Please copy exactly the lines that run from the start of the entries to the line containing "(h : ∀ k : BitVec", inclusive.

╔══

/-- R187: a round's expansion reads and writes only words of the schedule that are then known. -/
theorem wAt_expandSchedule_congr {v w : Schedule} {j : BitVec 6}
    (h : ∀ k : BitVec 6, k.toNat < max 16 j.toNat → wAt v k = wAt w k) {k : BitVec 6}
    (hk : k.toNat < max 16 (j.toNat + 1)) : wAt (expandSchedule v j) k = wAt (expandSchedule w j) k := by
  by_cases hlow : j.toNat < 16
  · rw [expandSchedule_low hlow, expandSchedule_low hlow]
    exact h k (by omega)
  · by_cases hkj : k = j
    · subst hkj
      rw [wAt_expandSchedule_self (by omega), wAt_expandSchedule_self (by omega)]
      exact scheduleWord_congr (by omega) fun i hi => h i (by omega)
    · rw [wAt_expandSchedule_ne v hkj, wAt_expandSchedule_ne w hkj]
      have hne : k.toNat ≠ j.toNat := mt BitVec.eq_of_toNat_eq hkj
      exact h k (by omega)

theorem SameDefined.roundStep (h : SameDefined s t) (hp : s.phase = .run) : SameDefined s.roundStep t.roundStep := by
  obtain ⟨wr, m, w, ⟨hmsg, hblock⟩, rfl⟩ := h.exists_withRegs
  obtain ⟨rfl, hw⟩ := hblock ((busy_true_iff s).2 (by simp [hp]))
  have hknown : ∀ k : BitVec 6, k.toNat < max 16 s.rnd.toNat → wAt s.w k = wAt w k := fun k hk =>
    hw k.toFin (by simpa [wordsKnown, roundsDone, hp] using hk)
  have hexpand := fun k => wAt_expandSchedule_congr hknown (k := k)
  have hround : wAt (expandSchedule w s.rnd) s.rnd = wAt (expandSchedule s.w s.rnd) s.rnd :=
    (hexpand s.rnd (by omega)).symm
  have hcomm : (s.withRegs s.wr m w).roundStep = s.roundStep.withRegs s.roundStep.wr m (expandSchedule w s.rnd) := by
    dsimp only [State.roundStep, State.withRegs]
    rw [hround]
  have hagree : AgreesOnWritten s.roundStep s.roundStep.wr m (expandSchedule w s.rnd) := by
    refine ⟨hmsg, fun _ => ⟨rfl, fun k hk => hexpand (BitVec.ofFin k) ?_⟩⟩
    rwa [wordsKnown, roundsDone_roundStep] at hk
  exact hcomm ▸ hagree.sameDefined

theorem SameDefined.foldStep (h : SameDefined s t) (hp : s.phase = .fold) : SameDefined s.foldStep t.foldStep := by
  obtain ⟨wr, m, w, ⟨hmsg, hblock⟩, rfl⟩ := h.exists_withRegs
  obtain ⟨rfl, -⟩ := hblock ((busy_true_iff s).2 (by simp [hp]))
  have hagree : AgreesOnWritten s.foldStep s.wr m w := ⟨hmsg, by simp [State.busy]⟩
  exact hagree.sameDefined

theorem SameDefined.engineStep (h : SameDefined s t) : SameDefined s.engineStep t.engineStep := by
  have hpt : t.phase = s.phase := by
    obtain ⟨_, _, _, -, rfl⟩ := h.exists_withRegs
    rfl
  cases hp : s.phase <;> rw [hp] at hpt
  case idle => rw [engineStep_idle hp, engineStep_idle hpt]; exact h
  case run => rw [engineStep_run hp, engineStep_run hpt]; exact h.roundStep hp
  case fold => rw [engineStep_fold hp, engineStep_fold hpt]; exact h.foldStep hp

/-! Transactions -/

theorem SameDefined.acceptWrite {e : State → State} (h : SameDefined s t) (he : SameDefined (e s) (e t)) :
    SameDefined (s.acceptWrite e) (t.acceptWrite e) := by
  unfold State.acceptWrite
  rw [← h.busy_eq, ← h.fault_eq]
  split
  · exact h
  · split
    · exact h.respond .err
    · exact he

theorem SameDefined.acceptRead {v : State → Word} (h : SameDefined s t) (hv : v s = v t) :
    SameDefined (s.acceptRead v) (t.acceptRead v) := by
  unfold State.acceptRead
  rw [← h.busy_eq, ← hv]
  split
  · exact h
  · exact h.respond _

theorem SameDefined.exec (h : SameDefined s t) (i : Instr) :
    SameOutcome SameDefined (Machine.exec i s) (Machine.exec i t) := by
  obtain ⟨wr, m, w, -, ht⟩ := h.exists_withRegs
  cases i with
  | nop => exact h.acceptWrite (h.respond .ok)
  | init => exact h.acceptWrite (h.initDigest.respond .ok)
  | compress =>
    have hcomplete : t.blockComplete = s.blockComplete := by rw [ht]; rfl
    have hvalid : t.msgValid = s.msgValid := by rw [ht]; rfl
    refine h.acceptWrite ?_
    rw [hcomplete, hvalid]
    split
    · next hv => exact (h.startBlock hv).respond .ok
    · exact h.raiseFault _ _
  | wmsg k d => exact h.acceptWrite ((h.writeMsg k d).respond .ok)
  | rdstatus =>
    have hstatus : s.status = t.status := by rw [ht]; rfl
    change SameDefined (s.respond (.okData s.status)) (t.respond (.okData t.status))
    rw [← hstatus]
    exact h.respond _
  | rdblklo => exact h.acceptRead (by rw [ht]; rfl)
  | rdblkhi => exact h.acceptRead (by rw [ht]; rfl)
  | rdfinfo => exact h.acceptRead (by rw [ht]; rfl)
  | rdh k => exact h.acceptRead (by rw [ht]; rfl)

theorem SameDefined.hostAccept (h : SameDefined s t) (T : Txn) :
    SameOutcome SameDefined (Machine.hostAccept T s) (Machine.hostAccept T t) := by
  unfold Machine.hostAccept
  cases decode T with
  | fault c info => exact h.raiseFault c info
  | instr i => exact h.exec i

theorem SameDefined.hostStep (h : SameDefined s t) (T : Txn) :
    SameOutcome SameDefined (Machine.hostStep T s) (Machine.hostStep T t) := by
  unfold Machine.hostStep
  rw [← h.accepts_eq]
  split
  · exact h.hostAccept T
  · exact h

/-! Turns and the step -/

theorem SameDefined.hostTurn (h : SameDefined s t) :
    SameOutcome SameDefined (Machine.hostTurn s) (Machine.hostTurn t) := by
  have hi := h.issueNext
  unfold Machine.hostTurn
  rw [← hi.pending_eq]
  cases s.issueNext.pending with
  | none => exact hi.engineStep
  | some T =>
    simp only [← hi.accepts_eq T]
    split
    · exact hi.hostStep T
    · exact hi.engineStep

theorem SameDefined.engineTurn (h : SameDefined s t) :
    SameOutcome SameDefined (Machine.engineTurn s) (Machine.engineTurn t) := by
  unfold Machine.engineTurn
  rw [← h.busy_eq]
  split
  · exact h.engineStep
  · exact h.hostTurn

theorem SameDefined.issueTurn (h : SameDefined s t) :
    SameOutcome SameDefined (Machine.issueTurn s) (Machine.issueTurn t) := by
  unfold Machine.issueTurn
  rw [← h.canIssue_eq]
  split
  · exact h.issueNext
  · exact h.hostTurn

theorem SameDefined.beforeReset (h : SameDefined s t) :
    SameOutcome SameDefined (Machine.beforeReset s) (Machine.beforeReset t) := by
  unfold Machine.beforeReset
  rw [← h.issueNext.pending_eq]
  split <;> rfl

theorem SameDefined.runTurn (h : SameDefined s t) (turn : Turn) :
    SameOutcome SameDefined (Machine.runTurn turn s) (Machine.runTurn turn t) := by
  have booted_or : ∀ {x y : Host.Outcome State Fault Refusal}, SameOutcome SameDefined x y →
      SameOutcome SameDefined (if s.booted then x else Machine.beforeReset s)
        (if t.booted then y else Machine.beforeReset t) := by
    intro x y hxy
    rw [← h.booted_eq]
    split
    · exact hxy
    · exact h.beforeReset
  cases turn with
  | reset => exact h.resetEvent
  | host => exact booted_or h.hostTurn
  | engine => exact booted_or h.engineTurn
  | issue => exact booted_or h.issueTurn

end

/-- Settles O38: the turn taken is the same, and each turn keeps the relation. -/
theorem unwrittenStateIsNeverRead : Obligations.UnwrittenStateIsNeverRead := by
  intro s t h
  obtain ⟨hturn, hstate⟩ := h.takeTurn
  unfold step
  rw [← hturn]
  exact hstate.runTurn s.takeTurn.1

end Sys2Proof.Machine
end

section
/-! PROOFS. What STATUS shows during a compression (20_memory.md rule R94, 42_host_interface.md rule R238): the flags
that engine steps keep, the phase and round after each number of them, and the STATUS word of each phase. -/

namespace Sys2Proof.Machine

/-! Runs of engine steps -/

@[simp] theorem engineSteps_msgValid (k : Nat) (s : State) : (s.engineSteps k).msgValid = s.msgValid := by
  induction k generalizing s with
  | zero => rfl
  | succ k ih => exact (ih s.engineStep).trans (engineStep_msgValid s)

@[simp] theorem engineSteps_fault (k : Nat) (s : State) : (s.engineSteps k).fault = s.fault := by
  induction k generalizing s with
  | zero => rfl
  | succ k ih => exact (ih s.engineStep).trans (engineStep_fault s)

@[simp] theorem engineSteps_cause (k : Nat) (s : State) : (s.engineSteps k).cause = s.cause := by
  induction k generalizing s with
  | zero => rfl
  | succ k ih => exact (ih s.engineStep).trans (engineStep_cause s)

/-- R252: the steps of a run, the last one told apart. -/
theorem engineSteps_succ (k : Nat) (s : State) : s.engineSteps (k + 1) = (s.engineSteps k).engineStep := by
  induction k generalizing s with
  | zero => rfl
  | succ k ih => exact ih s.engineStep

/-- R250: up to round 63 the engine stays in RUN, and each step counts one round. -/
theorem engineSteps_in_rounds {s : State} {k : Nat} (hp : s.phase = .run) (hk : s.rnd.toNat + k ≤ 63) :
    (s.engineSteps k).phase = .run ∧ (s.engineSteps k).rnd.toNat = s.rnd.toNat + k := by
  induction k with
  | zero => exact ⟨hp, rfl⟩
  | succ k ih =>
    obtain ⟨hrun, hrnd⟩ := ih (by omega)
    have hne : (s.engineSteps k).rnd ≠ 63 := by bv_omega
    obtain ⟨hphase, hnext⟩ := roundStep_next hne
    rw [engineSteps_succ, engineStep_run hrun]
    exact ⟨hphase, by bv_omega⟩

/-- R250: the step of round 63 leads to FOLD with RND = 0. -/
theorem engineSteps_after_rounds {s : State} {k : Nat} (hp : s.phase = .run) (hk : s.rnd.toNat + k = 64) :
    (s.engineSteps k).phase = .fold ∧ (s.engineSteps k).rnd = 0 := by
  obtain ⟨j, rfl⟩ : ∃ j, k = j + 1 := ⟨k - 1, by have := s.rnd.isLt; omega⟩
  obtain ⟨hrun, hrnd⟩ := engineSteps_in_rounds (k := j) hp (by omega)
  rw [engineSteps_succ, engineStep_run hrun]
  exact roundStep_last (by bv_omega)

/-- R251: the fold leads to IDLE and leaves RND at 0. -/
theorem engineSteps_after_fold {s : State} {k : Nat} (hp : s.phase = .run) (hk : s.rnd.toNat + k = 65) :
    (s.engineSteps k).phase = .idle ∧ (s.engineSteps k).rnd = 0 := by
  obtain ⟨j, rfl⟩ : ∃ j, k = j + 1 := ⟨k - 1, by have := s.rnd.isLt; omega⟩
  obtain ⟨hfold, hrnd⟩ := engineSteps_after_rounds (k := j) hp (by omega)
  rw [engineSteps_succ, engineStep_fold hfold]
  exact ⟨foldStep_phase _, hrnd⟩

/-! The STATUS word with no word of a block valid and no fault recorded -/

/-- The part of STATUS that no engine step changes, as a COMPRESS leaves it (R236): no valid bit, no fault. -/
def ClearStatus (s : State) : Prop := s.msgValid = 0 ∧ s.fault = false ∧ s.cause = .none

theorem ClearStatus.engineSteps {s : State} (h : ClearStatus s) (k : Nat) : ClearStatus (s.engineSteps k) := by
  simpa [ClearStatus] using h

/-- R48: then only PHASE, RND and BUSY are left of STATUS. -/
theorem ClearStatus.status_eq {s : State} (h : ClearStatus s) :
    s.status = (0 : BitVec 16) ++ s.phase.code ++ s.rnd ++ (0 : BitVec 4) ++ (0 : BitVec 2) ++ (0 : BitVec 1)
      ++ BitVec.ofBool (s.phase != .idle) := by
  obtain ⟨hvalid, hfault, hcause⟩ := h
  rw [State.status, hvalid, hfault, hcause]
  rfl

theorem ClearStatus.status_run {s : State} (h : ClearStatus s) (hp : s.phase = .run) :
    s.status = 0x00004001 ||| (BitVec.ofNat 32 s.rnd.toNat <<< 8) := by
  rw [h.status_eq, hp]
  generalize s.rnd = r
  revert r
  decide

theorem ClearStatus.status_fold {s : State} (h : ClearStatus s) (hp : s.phase = .fold) (hr : s.rnd = 0) :
    s.status = 0x00008001 := by
  rw [h.status_eq, hp, hr]
  decide

theorem ClearStatus.status_idle {s : State} (h : ClearStatus s) (hp : s.phase = .idle) (hr : s.rnd = 0) :
    s.status = 0 := by
  rw [h.status_eq, hp, hr]
  decide

/-- R94, R238: STATUS after each number of engine steps of a block that starts at round 0. -/
theorem ClearStatus.status_engineSteps {s : State} (h : ClearStatus s) (hp : s.phase = .run) (hr : s.rnd = 0) {k : Nat}
    (hk : k ≤ 65) :
    (s.engineSteps k).status =
      if k ≤ 63 then 0x00004001 ||| (BitVec.ofNat 32 k <<< 8) else if k = 64 then 0x00008001 else 0x00000000 := by
  have hk' := h.engineSteps k
  have hr0 : s.rnd.toNat = 0 := by rw [hr]; rfl
  split
  case isTrue hle =>
    obtain ⟨hrun, hrnd⟩ := engineSteps_in_rounds (k := k) hp (by omega)
    rw [hk'.status_run hrun, hrnd, hr0, Nat.zero_add]
  case isFalse hgt =>
    split
    case isTrue h64 =>
      obtain ⟨hfold, hrnd⟩ := engineSteps_after_rounds (k := k) hp (by omega)
      exact hk'.status_fold hfold hrnd
    case isFalse h64 =>
      obtain ⟨hidle, hrnd⟩ := engineSteps_after_fold (k := k) hp (by omega)
      exact hk'.status_idle hidle hrnd

/-- R236: COMPRESS accepted with a complete block and no fault. -/
theorem exec_compress_complete {s : State} (hp : s.phase = .idle) (hf : s.fault = false) (hv : s.msgValid = 0xFFFF) :
    exec .compress s = .next (s.startBlock.respond .ok) := by
  have hc : s.blockComplete = true := by rw [State.blockComplete, hv]; rfl
  rw [exec, execCompress, acceptWrite_go _ hp hf, if_pos hc]

/-- R51: without a fault the cause is NONE, so COMPRESS leaves a clear STATUS. -/
theorem clearStatus_startBlock {s : State} (hi : StateInv s) (hf : s.fault = false) (r : Resp) :
    ClearStatus (s.startBlock.respond r) := by
  obtain ⟨-, -, hclear, -⟩ := hi
  simpa [ClearStatus, hf] using (hclear hf).1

╚══

▶ **OUTPUT FOR THIS EXERCISE**
/-- R187: a round's expansion reads and writes only words of the schedule that are then known. -/
theorem wAt_expandSchedule_congr {v w : Schedule} {j : BitVec 6}
    (h : ∀ k : BitVec 6, k.toNat < max 16 j.toNat → wAt v k = wAt w k) {k : BitVec 6}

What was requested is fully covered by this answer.